(Dataset entries)
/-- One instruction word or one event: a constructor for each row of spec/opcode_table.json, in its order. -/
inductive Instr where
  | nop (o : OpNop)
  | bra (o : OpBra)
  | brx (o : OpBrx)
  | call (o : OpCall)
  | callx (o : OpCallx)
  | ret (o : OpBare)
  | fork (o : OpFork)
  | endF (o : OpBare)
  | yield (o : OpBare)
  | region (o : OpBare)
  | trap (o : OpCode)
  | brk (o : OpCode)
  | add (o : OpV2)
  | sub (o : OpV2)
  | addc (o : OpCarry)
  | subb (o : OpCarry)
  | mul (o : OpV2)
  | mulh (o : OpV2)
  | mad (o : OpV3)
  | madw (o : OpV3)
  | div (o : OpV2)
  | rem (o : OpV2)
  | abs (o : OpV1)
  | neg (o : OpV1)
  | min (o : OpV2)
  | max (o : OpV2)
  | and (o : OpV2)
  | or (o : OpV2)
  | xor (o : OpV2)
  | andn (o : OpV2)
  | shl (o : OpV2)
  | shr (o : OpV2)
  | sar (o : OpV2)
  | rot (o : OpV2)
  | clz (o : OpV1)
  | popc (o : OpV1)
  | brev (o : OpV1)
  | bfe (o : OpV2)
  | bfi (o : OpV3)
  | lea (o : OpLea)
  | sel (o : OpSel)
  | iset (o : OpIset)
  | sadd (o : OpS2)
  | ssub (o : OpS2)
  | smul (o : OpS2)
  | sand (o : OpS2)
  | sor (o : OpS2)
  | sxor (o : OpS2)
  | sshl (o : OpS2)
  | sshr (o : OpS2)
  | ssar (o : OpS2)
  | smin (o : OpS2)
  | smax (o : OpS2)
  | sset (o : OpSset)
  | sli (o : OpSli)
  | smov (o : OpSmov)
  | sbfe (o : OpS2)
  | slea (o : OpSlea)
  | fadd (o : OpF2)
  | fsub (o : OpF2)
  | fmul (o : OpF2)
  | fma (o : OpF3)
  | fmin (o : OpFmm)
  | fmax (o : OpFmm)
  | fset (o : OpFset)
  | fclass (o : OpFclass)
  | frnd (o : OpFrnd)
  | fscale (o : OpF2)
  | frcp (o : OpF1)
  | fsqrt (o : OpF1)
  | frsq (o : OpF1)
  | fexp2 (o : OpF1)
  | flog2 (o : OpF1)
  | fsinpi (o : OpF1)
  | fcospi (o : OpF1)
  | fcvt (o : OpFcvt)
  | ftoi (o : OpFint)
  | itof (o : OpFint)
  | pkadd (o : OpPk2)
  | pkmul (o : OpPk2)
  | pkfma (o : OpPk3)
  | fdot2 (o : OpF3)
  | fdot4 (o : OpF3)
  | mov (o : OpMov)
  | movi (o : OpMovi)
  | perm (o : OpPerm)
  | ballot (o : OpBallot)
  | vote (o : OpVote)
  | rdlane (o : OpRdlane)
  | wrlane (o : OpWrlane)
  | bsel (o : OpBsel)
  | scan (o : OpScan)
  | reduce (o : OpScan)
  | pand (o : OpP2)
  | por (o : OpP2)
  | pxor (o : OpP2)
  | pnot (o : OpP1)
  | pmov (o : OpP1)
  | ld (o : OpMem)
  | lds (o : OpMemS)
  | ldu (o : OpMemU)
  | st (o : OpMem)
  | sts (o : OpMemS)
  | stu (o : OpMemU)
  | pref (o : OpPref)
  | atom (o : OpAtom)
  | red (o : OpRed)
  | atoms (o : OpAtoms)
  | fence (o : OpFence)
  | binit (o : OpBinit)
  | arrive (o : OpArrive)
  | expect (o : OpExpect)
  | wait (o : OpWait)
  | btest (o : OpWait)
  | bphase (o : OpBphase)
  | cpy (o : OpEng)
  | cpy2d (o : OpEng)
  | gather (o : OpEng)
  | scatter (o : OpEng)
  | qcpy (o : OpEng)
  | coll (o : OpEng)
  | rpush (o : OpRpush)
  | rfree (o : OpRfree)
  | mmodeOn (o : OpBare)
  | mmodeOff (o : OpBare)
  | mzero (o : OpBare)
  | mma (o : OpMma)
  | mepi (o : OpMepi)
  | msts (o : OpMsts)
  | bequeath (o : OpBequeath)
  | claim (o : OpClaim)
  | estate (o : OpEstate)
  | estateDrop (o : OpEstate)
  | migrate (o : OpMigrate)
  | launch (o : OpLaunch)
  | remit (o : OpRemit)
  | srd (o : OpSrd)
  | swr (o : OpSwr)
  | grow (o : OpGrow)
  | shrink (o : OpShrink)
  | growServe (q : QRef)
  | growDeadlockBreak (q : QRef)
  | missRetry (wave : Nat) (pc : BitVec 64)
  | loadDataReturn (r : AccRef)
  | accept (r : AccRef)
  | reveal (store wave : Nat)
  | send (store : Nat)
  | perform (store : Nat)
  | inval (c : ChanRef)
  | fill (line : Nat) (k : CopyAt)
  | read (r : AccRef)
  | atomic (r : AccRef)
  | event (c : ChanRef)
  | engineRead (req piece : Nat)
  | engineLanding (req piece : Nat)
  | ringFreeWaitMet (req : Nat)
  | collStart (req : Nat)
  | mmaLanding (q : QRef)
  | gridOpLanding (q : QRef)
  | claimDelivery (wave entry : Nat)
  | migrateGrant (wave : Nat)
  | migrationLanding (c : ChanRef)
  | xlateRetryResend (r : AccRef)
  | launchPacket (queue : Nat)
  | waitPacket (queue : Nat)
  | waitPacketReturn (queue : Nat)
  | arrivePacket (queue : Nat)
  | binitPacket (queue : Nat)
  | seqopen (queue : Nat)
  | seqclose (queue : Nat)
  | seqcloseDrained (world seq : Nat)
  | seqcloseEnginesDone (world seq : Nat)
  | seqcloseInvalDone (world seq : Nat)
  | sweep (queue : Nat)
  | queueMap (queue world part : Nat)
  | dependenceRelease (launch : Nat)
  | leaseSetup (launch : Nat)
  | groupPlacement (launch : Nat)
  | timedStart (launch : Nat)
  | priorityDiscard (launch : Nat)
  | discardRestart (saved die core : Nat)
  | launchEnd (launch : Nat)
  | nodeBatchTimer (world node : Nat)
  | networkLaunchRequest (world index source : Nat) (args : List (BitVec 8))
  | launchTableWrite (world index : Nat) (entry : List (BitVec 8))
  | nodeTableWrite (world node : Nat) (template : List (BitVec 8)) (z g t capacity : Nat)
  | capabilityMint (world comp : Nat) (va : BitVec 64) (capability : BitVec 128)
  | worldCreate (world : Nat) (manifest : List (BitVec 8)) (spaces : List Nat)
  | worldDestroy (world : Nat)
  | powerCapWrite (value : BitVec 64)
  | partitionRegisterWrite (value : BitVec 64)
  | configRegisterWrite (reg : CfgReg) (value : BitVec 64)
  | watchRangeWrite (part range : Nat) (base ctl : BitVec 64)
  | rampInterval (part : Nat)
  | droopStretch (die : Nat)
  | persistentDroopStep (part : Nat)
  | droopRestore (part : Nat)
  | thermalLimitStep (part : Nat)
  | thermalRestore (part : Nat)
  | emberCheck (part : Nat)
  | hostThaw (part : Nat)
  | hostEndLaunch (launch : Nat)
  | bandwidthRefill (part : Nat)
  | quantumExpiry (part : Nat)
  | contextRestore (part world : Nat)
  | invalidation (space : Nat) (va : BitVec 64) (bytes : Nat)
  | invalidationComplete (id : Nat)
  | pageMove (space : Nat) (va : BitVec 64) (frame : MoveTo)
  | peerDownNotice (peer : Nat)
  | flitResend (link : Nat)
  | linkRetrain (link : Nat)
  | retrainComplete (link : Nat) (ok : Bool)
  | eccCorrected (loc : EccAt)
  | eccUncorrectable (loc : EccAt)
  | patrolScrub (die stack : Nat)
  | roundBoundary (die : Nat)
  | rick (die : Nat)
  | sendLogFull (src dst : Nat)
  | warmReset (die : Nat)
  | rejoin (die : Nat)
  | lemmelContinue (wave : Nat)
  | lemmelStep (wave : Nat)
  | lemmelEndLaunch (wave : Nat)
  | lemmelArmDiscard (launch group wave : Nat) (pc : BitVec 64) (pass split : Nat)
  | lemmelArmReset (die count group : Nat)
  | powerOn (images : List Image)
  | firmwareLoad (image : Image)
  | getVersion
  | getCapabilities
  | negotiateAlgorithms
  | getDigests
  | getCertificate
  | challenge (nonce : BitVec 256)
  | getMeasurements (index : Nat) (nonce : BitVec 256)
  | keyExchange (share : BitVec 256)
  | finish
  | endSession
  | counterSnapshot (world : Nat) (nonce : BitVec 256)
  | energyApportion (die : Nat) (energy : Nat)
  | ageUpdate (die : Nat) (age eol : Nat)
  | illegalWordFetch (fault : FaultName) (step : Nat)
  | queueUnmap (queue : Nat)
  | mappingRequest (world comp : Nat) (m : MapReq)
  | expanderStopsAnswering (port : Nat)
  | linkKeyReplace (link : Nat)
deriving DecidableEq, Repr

## AIM OF THE TASK
Only the lines above from the one with "(o : OpMma)" through the one with "leaseSetup (launch : Nat)" should be duplicated, character for character.

## RESULT OF THE TASK
  | mma (o : OpMma)
  | mepi (o : OpMepi)
  | msts (o : OpMsts)
  | bequeath (o : OpBequeath)
  | claim (o : OpClaim)
  | estate (o : OpEstate)
  | estateDrop (o : OpEstate)
  | migrate (o : OpMigrate)
  | launch (o : OpLaunch)
  | remit (o : OpRemit)
  | srd (o : OpSrd)
  | swr (o : OpSwr)
  | grow (o : OpGrow)
  | shrink (o : OpShrink)
  | growServe (q : QRef)
  | growDeadlockBreak (q : QRef)
  | missRetry (wave : Nat) (pc : BitVec 64)
  | loadDataReturn (r : AccRef)
  | accept (r : AccRef)
  | reveal (store wave : Nat)
  | send (store : Nat)
  | perform (store : Nat)
  | inval (c : ChanRef)
  | fill (line : Nat) (k : CopyAt)
  | read (r : AccRef)
  | atomic (r : AccRef)
  | event (c : ChanRef)
  | engineRead (req piece : Nat)
  | engineLanding (req piece : Nat)
  | ringFreeWaitMet (req : Nat)
  | collStart (req : Nat)
  | mmaLanding (q : QRef)
  | gridOpLanding (q : QRef)
  | claimDelivery (wave entry : Nat)
  | migrateGrant (wave : Nat)
  | migrationLanding (c : ChanRef)
  | xlateRetryResend (r : AccRef)
  | launchPacket (queue : Nat)
  | waitPacket (queue : Nat)
  | waitPacketReturn (queue : Nat)
  | arrivePacket (queue : Nat)
  | binitPacket (queue : Nat)
  | seqopen (queue : Nat)
  | seqclose (queue : Nat)
  | seqcloseDrained (world seq : Nat)
  | seqcloseEnginesDone (world seq : Nat)
  | seqcloseInvalDone (world seq : Nat)
  | sweep (queue : Nat)
  | queueMap (queue world part : Nat)
  | dependenceRelease (launch : Nat)
  | leaseSetup (launch : Nat)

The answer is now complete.